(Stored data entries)
□ □ □ □ □ □ □

-- ==== Sys2Proof/Laws/PerInstr.lean ====
section
/-! SUPPORT. Statements made per instruction, one lemma for each constructor. -/

namespace Sys2Proof.Laws.Encoding

/-- The encoding of a command: it is well formed, its fields are legal, and both decoders read it back (R60 to R64). -/
def Statement (i : Instr) : Prop :=
  i.wf = true ∧ i.fields.wf = true ∧ decodeWord (encodeWord i) = .ok i ∧ decode (encode i) = .ok (i, []) ∧
    Instr.of i.mode i.variant = i

/-- It holds of every command; the lemmas below are its cases. -/
theorem all (i : Instr) : Statement i := by
  unfold Statement
  cases i <;> decide

theorem encryptAes128 : Statement .encryptAes128 := all _
theorem encryptAes192 : Statement .encryptAes192 := all _
theorem encryptAes256 : Statement .encryptAes256 := all _
theorem decryptAes128 : Statement .decryptAes128 := all _
theorem decryptAes192 : Statement .decryptAes192 := all _
theorem decryptAes256 : Statement .decryptAes256 := all _
theorem ecbEncryptAes128 : Statement .ecbEncryptAes128 := all _
theorem ecbEncryptAes192 : Statement .ecbEncryptAes192 := all _
theorem ecbEncryptAes256 : Statement .ecbEncryptAes256 := all _
theorem ecbDecryptAes128 : Statement .ecbDecryptAes128 := all _
theorem ecbDecryptAes192 : Statement .ecbDecryptAes192 := all _
theorem ecbDecryptAes256 : Statement .ecbDecryptAes256 := all _
theorem cbcEncryptAes128 : Statement .cbcEncryptAes128 := all _
theorem cbcEncryptAes192 : Statement .cbcEncryptAes192 := all _
theorem cbcEncryptAes256 : Statement .cbcEncryptAes256 := all _
theorem cbcDecryptAes128 : Statement .cbcDecryptAes128 := all _
theorem cbcDecryptAes192 : Statement .cbcDecryptAes192 := all _
theorem cbcDecryptAes256 : Statement .cbcDecryptAes256 := all _
theorem cmacAes128 : Statement .cmacAes128 := all _
theorem cmacAes192 : Statement .cmacAes192 := all _
theorem cmacAes256 : Statement .cmacAes256 := all _

end Sys2Proof.Laws.Encoding
end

□ □ □ □ □ □ □

What you need to do ▸ Repeat each of the entries exactly.

Answer to this task ▸
-- ==== Sys2Proof/Laws/PerInstr.lean ====
section
/-! SUPPORT. Statements made per instruction, one lemma for each constructor. -/

namespace Sys2Proof.Laws.Encoding

/-- The encoding of a command: it is well formed, its fields are legal, and both decoders read it back (R60 to R64). -/
def Statement (i : Instr) : Prop :=
  i.wf = true ∧ i.fields.wf = true ∧ decodeWord (encodeWord i) = .ok i ∧ decode (encode i) = .ok (i, []) ∧
    Instr.of i.mode i.variant = i

/-- It holds of every command; the lemmas below are its cases. -/
theorem all (i : Instr) : Statement i := by
  unfold Statement
  cases i <;> decide

theorem encryptAes128 : Statement .encryptAes128 := all _
theorem encryptAes192 : Statement .encryptAes192 := all _
theorem encryptAes256 : Statement .encryptAes256 := all _
theorem decryptAes128 : Statement .decryptAes128 := all _
theorem decryptAes192 : Statement .decryptAes192 := all _
theorem decryptAes256 : Statement .decryptAes256 := all _
theorem ecbEncryptAes128 : Statement .ecbEncryptAes128 := all _
theorem ecbEncryptAes192 : Statement .ecbEncryptAes192 := all _
theorem ecbEncryptAes256 : Statement .ecbEncryptAes256 := all _
theorem ecbDecryptAes128 : Statement .ecbDecryptAes128 := all _
theorem ecbDecryptAes192 : Statement .ecbDecryptAes192 := all _
theorem ecbDecryptAes256 : Statement .ecbDecryptAes256 := all _
theorem cbcEncryptAes128 : Statement .cbcEncryptAes128 := all _
theorem cbcEncryptAes192 : Statement .cbcEncryptAes192 := all _
theorem cbcEncryptAes256 : Statement .cbcEncryptAes256 := all _
theorem cbcDecryptAes128 : Statement .cbcDecryptAes128 := all _
theorem cbcDecryptAes192 : Statement .cbcDecryptAes192 := all _
theorem cbcDecryptAes256 : Statement .cbcDecryptAes256 := all _
theorem cmacAes128 : Statement .cmacAes128 := all _
theorem cmacAes192 : Statement .cmacAes192 := all _
theorem cmacAes256 : Statement .cmacAes256 := all _

end Sys2Proof.Laws.Encoding
end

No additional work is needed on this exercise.